> ASSIGNMENT
Consider the records below. How many of their lines include the word "raised"? State the number and nothing else.

> Stored data entries
theorem wordFault_move {wb : Nat} {e c c' : Word} (hc : c ≤ c') (hu : c' ≤ e) (hl : c'.toNat ≤ wb / 2) :
    wordFault wb e c' = wordFault wb e c := by
  simp only [BitVec.le_def] at hc hu
  have h1 : max c'.toNat (wb / 2) = max c.toNat (wb / 2) := by omega
  have x : ¬ e < c' := by simp only [BitVec.lt_def]; omega
  have y : ¬ e < c := by simp only [BitVec.lt_def]; omega
  simp only [wordFault, x, y, if_false, h1]

theorem nibbleFault_move {wb : Nat} {e c c' : Word} (hc : c ≤ c') (hu : c' ≤ e) (hl : c'.toNat ≤ 2 * wb) :
    nibbleFault wb e c' = nibbleFault wb e c := by
  simp only [BitVec.le_def] at hc hu
  have h1 : max c'.toNat (2 * wb) = max c.toNat (2 * wb) := by omega
  have x : ¬ e < c' := by simp only [BitVec.lt_def]; omega
  have y : ¬ e < c := by simp only [BitVec.lt_def]; omega
  simp only [nibbleFault, x, y, if_false, h1]

/-- An offending access past the window: nothing is done and the cursor stays. -/
theorem stop_outside {limit : Nat} {e c : Word} (h : e < c) : stopCursor limit e c = c ∧ ¬ stopsAtEnd limit e c :=
  ⟨by simp [stopCursor, h], fun g => g.1 h⟩

/-- An offending access past the buffer: the same. -/
theorem stop_range {limit : Nat} {e c : Word} (h : ¬ e < c) (hl : limit ≤ c.toNat) :
    stopCursor limit e c = c ∧ ¬ stopsAtEnd limit e c := by
  have hle : c.toNat ≤ e.toNat := by simpa [BitVec.lt_def] using h
  have hm : max c.toNat limit = c.toNat := by omega
  exact ⟨by simp [stopCursor, h, hm, hle], fun g => by have := g.2; omega⟩

/-- An offending access at the window's end: the cursor wraps. -/
theorem stop_end {limit : Nat} {e c : Word} (h : ¬ e < c) (hl : e.toNat < max c.toNat limit) :
    stopCursor limit e c = 0#32 ∧ stopsAtEnd limit e c :=
  ⟨by simp only [stopCursor, if_neg h, if_neg (Nat.not_le.2 hl)], h, hl⟩

/-- A write that is not before the window's end and inside the buffer raises the fault of R199, with what it wrote. -/
theorem writeWord_raises {s : State} {e c : Word} (h : s.acc = ⟨some .word, some 0#32, some e, some c⟩) (hi lo : Byte)
    (hbad : ¬ (c < e ∧ 2 * c.toNat + 1 < s.cfg.wbufBytes)) :
    ∃ w, (∀ i, w.read i =
        if 2 * c.toNat ≤ i ∧ i < 2 * c.toNat + 2 * (min (s.cfg.wbufBytes / 2) (e.toNat + 1) - c.toNat) then
          [hi, lo].getD (i - 2 * c.toNat) 0#8
        else s.wbuf.read i) ∧
      writeWord (be16 hi lo) s = .raised { s with
        wbuf := w
        acc := ⟨some .word, some 0#32, some e, some (stopCursor (s.cfg.wbufBytes / 2) e c)⟩
        trace := loadTrace c (min (s.cfg.wbufBytes / 2) (e.toNat + 1) - c.toNat) ++ s.trace
        fault := some (wordFault s.cfg.wbufBytes e c) } := by
  simp only [BitVec.lt_def] at hbad
  by_cases ho : e < c
  · have ho' : e.toNat < c.toNat := ho
    have hz : min (s.cfg.wbufBytes / 2) (e.toNat + 1) - c.toNat = 0 := by omega
    refine ⟨s.wbuf, fun i => by rw [hz, if_neg (by omega)], ?_⟩
    rw [writeWord_outside h (.inr ho), hz, (stop_outside ho).1]
    simp [wordFault, ho, loadTrace, ← h]
  · have hle : c.toNat ≤ e.toNat := by simpa [BitVec.lt_def] using ho
    by_cases hr : s.cfg.wbufBytes ≤ 2 * c.toNat + 1
    · have hz : min (s.cfg.wbufBytes / 2) (e.toNat + 1) - c.toNat = 0 := by omega
      have hm : max c.toNat (s.cfg.wbufBytes / 2) = c.toNat := by omega
      refine ⟨s.wbuf, fun i => by rw [hz, if_neg (by omega)], ?_⟩
      rw [writeWord_range h (by simp [BitVec.le_def]) (by simpa [BitVec.le_def] using hle) hr, hz, (stop_range ho (by omega)).1]
      simp [wordFault, ho, hm, hle, loadTrace, ← h]
    · have hce : c = e := BitVec.eq_of_toNat_eq (by omega)
      subst hce
      have hz : min (s.cfg.wbufBytes / 2) (c.toNat + 1) - c.toNat = 1 := by omega
      have hm : ¬ max c.toNat (s.cfg.wbufBytes / 2) ≤ c.toNat := by omega
      refine ⟨(s.wbuf.write (2 * c.toNat) hi).write (2 * c.toNat + 1) lo, fun i => ?_, ?_⟩
      · rw [hz, Memory.read_write, Memory.read_write]
        by_cases h1 : i = 2 * c.toNat + 1
        · subst h1; simp
        · by_cases h0 : i = 2 * c.toNat
          · subst h0; simp
          · rw [if_neg h1, if_neg h0, if_neg (by omega)]
      · rw [writeWord_end h (by simp [BitVec.le_def]) (by omega), hz, (stop_end ho (by omega)).1, highByte_be16, lowByte_be16]
        simp only [wordFault, if_neg ho, if_neg hm]
        simp [loadTrace]

/-- Where some word of a non-empty load would be at or past the window's end or past the buffer's, the load writes the words before
it and raises its fault (R199, R117); `byte_sum` counts the words whose write did not raise. -/
theorem loadFrom_raises {e : Word} (l : List Byte) (n : Nat) (s : State) (c : Word)
    (h : s.acc = ⟨some .word, some 0#32, some e, some c⟩) (hl : n + n % 2 ≤ l.length) (hn : n ≠ 0)
    (hbad : ¬ (c.toNat + (n + 1) / 2 ≤ e.toNat ∧ 2 * c.toNat + n + n % 2 ≤ s.cfg.wbufBytes)) :
    ∃ w, (∀ i, w.read i =
        if 2 * c.toNat ≤ i ∧ i < 2 * c.toNat + 2 * (min (s.cfg.wbufBytes / 2) (e.toNat + 1) - c.toNat) then
          l.getD (i - 2 * c.toNat) 0#8
        else s.wbuf.read i) ∧
      loadFrom l n s = .raised { s with
        wbuf := w
        acc := ⟨some .word, some 0#32, some e, some (stopCursor (s.cfg.wbufBytes / 2) e c)⟩
        tr := { s.tr with byteSum := s.tr.byteSum + sumBytes (l.take (2 * (min (s.cfg.wbufBytes / 2) e.toNat - c.toNat))) }
        trace := loadTrace c (min (s.cfg.wbufBytes / 2) (e.toNat + 1) - c.toNat) ++ s.trace
        fault := some (wordFault s.cfg.wbufBytes e c) } := by
  induction n using Nat.strongRecOn generalizing l s c with
  | ind n ih =>
    have hlt := e.isLt
    match n, l with
    | 0, l => exact absurd rfl hn
    | 1, [] => simp at hl
    | 1, [a] => simp at hl
    | n + 2, [] => simp at hl
    | n + 2, [a] => simp at hl; omega
    | k + 1, hi :: lo :: rest =>
      by_cases hno : c < e ∧ 2 * c.toNat + 1 < s.cfg.wbufBytes
      · obtain ⟨hc, hw⟩ := hno
        have hwr := writeWord_ok h (by simp [BitVec.le_def]) hc hw (be16 hi lo)
        simp only [BitVec.lt_def] at hc
        have hcn : (c + 1#32).toNat = c.toNat + 1 := by simp; omega
        obtain ⟨n, rfl⟩ : ∃ n, k = n + 1 := ⟨k - 1, by omega⟩
        obtain ⟨w, hr, ht⟩ := ih n (by omega) rest
          (addByteSum (hi.setWidth 32 + lo.setWidth 32) { s with
            wbuf := (s.wbuf.write (2 * c.toNat) (highByte (be16 hi lo))).write (2 * c.toNat + 1) (lowByte (be16 hi lo))
            acc := ⟨some .word, some 0#32, some e, some (c + 1#32)⟩
            trace := .wordWrite c :: s.trace }) (c + 1#32) rfl
          (by simp at hl; omega) (by rintro rfl; simp at hbad; omega) (by simp only [addByteSum_cfg]; rw [hcn]; omega)
        have hq : min (s.cfg.wbufBytes / 2) (e.toNat + 1) - c.toNat =
            min (s.cfg.wbufBytes / 2) (e.toNat + 1) - (c.toNat + 1) + 1 := by omega
        have hq' : min (s.cfg.wbufBytes / 2) e.toNat - c.toNat = min (s.cfg.wbufBytes / 2) e.toNat - (c.toNat + 1) + 1 := by omega
        refine ⟨w, fun i => ?_, ?_⟩
        · rw [hr i, hcn]
          simp only [addByteSum_wbuf, addByteSum_cfg, highByte_be16, lowByte_be16, Memory.read_write]
          by_cases h0 : i = 2 * c.toNat
          · subst h0
            rw [if_neg (by omega), if_neg (by omega), if_pos rfl, if_pos (by omega)]; simp
          · by_cases h1 : i = 2 * c.toNat + 1
            · subst h1
              rw [if_neg (by omega), if_pos rfl, if_pos (by omega)]
              simp
            · by_cases h2 : 2 * (c.toNat + 1) ≤ i ∧
                  i < 2 * (c.toNat + 1) + 2 * (min (s.cfg.wbufBytes / 2) (e.toNat + 1) - (c.toNat + 1))
              · rw [if_pos h2, if_pos (by omega)]
                have : i - 2 * c.toNat = i - 2 * (c.toNat + 1) + 1 + 1 := by omega
                rw [this]; rfl
              · rw [if_neg h2, if_neg h1, if_neg h0, if_neg (by omega)]
        · simp only [loadFrom, hwr, Eff.bind_ok]
          rw [ht]
          simp only [addByteSum, hcn]
          rw [hq, hq', loadTrace_succ, show 2 * (min (s.cfg.wbufBytes / 2) e.toNat - (c.toNat + 1) + 1) =
              2 * (min (s.cfg.wbufBytes / 2) e.toNat - (c.toNat + 1)) + 1 + 1 from by omega,
            List.take_succ_cons, List.take_succ_cons, sumBytes_cons, sumBytes_cons,
            stopCursor_move (c := c) (c' := c + 1#32) (by simp only [BitVec.le_def]; omega) (by simp only [BitVec.le_def]; omega) (by omega),
            wordFault_move (c := c) (c' := c + 1#32) (by simp only [BitVec.le_def]; omega) (by simp only [BitVec.le_def]; omega) (by omega)]
          simp [BitVec.add_assoc]
      · obtain ⟨w, hr, ht⟩ := writeWord_raises h hi lo hno
        simp only [BitVec.lt_def] at hno
        have hz : min (s.cfg.wbufBytes / 2) e.toNat - c.toNat = 0 := by omega
        refine ⟨w, fun i => ?_, ?_⟩
        · rw [hr i]
          by_cases hi' : 2 * c.toNat ≤ i ∧ i < 2 * c.toNat + 2 * (min (s.cfg.wbufBytes / 2) (e.toNat + 1) - c.toNat)
          · rw [if_pos hi', if_pos hi']
            obtain hx | hx : i - 2 * c.toNat = 0 ∨ i - 2 * c.toNat = 1 := by omega
            · rw [hx]; rfl
            · rw [hx]; rfl
          · rw [if_neg hi', if_neg hi']
        · rw [hz]
          cases k with
          | zero => simp [loadFrom, ht, sumBytes]
          | succ k => simp [loadFrom, ht, sumBytes]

> OUTPUT OF THE TASK
2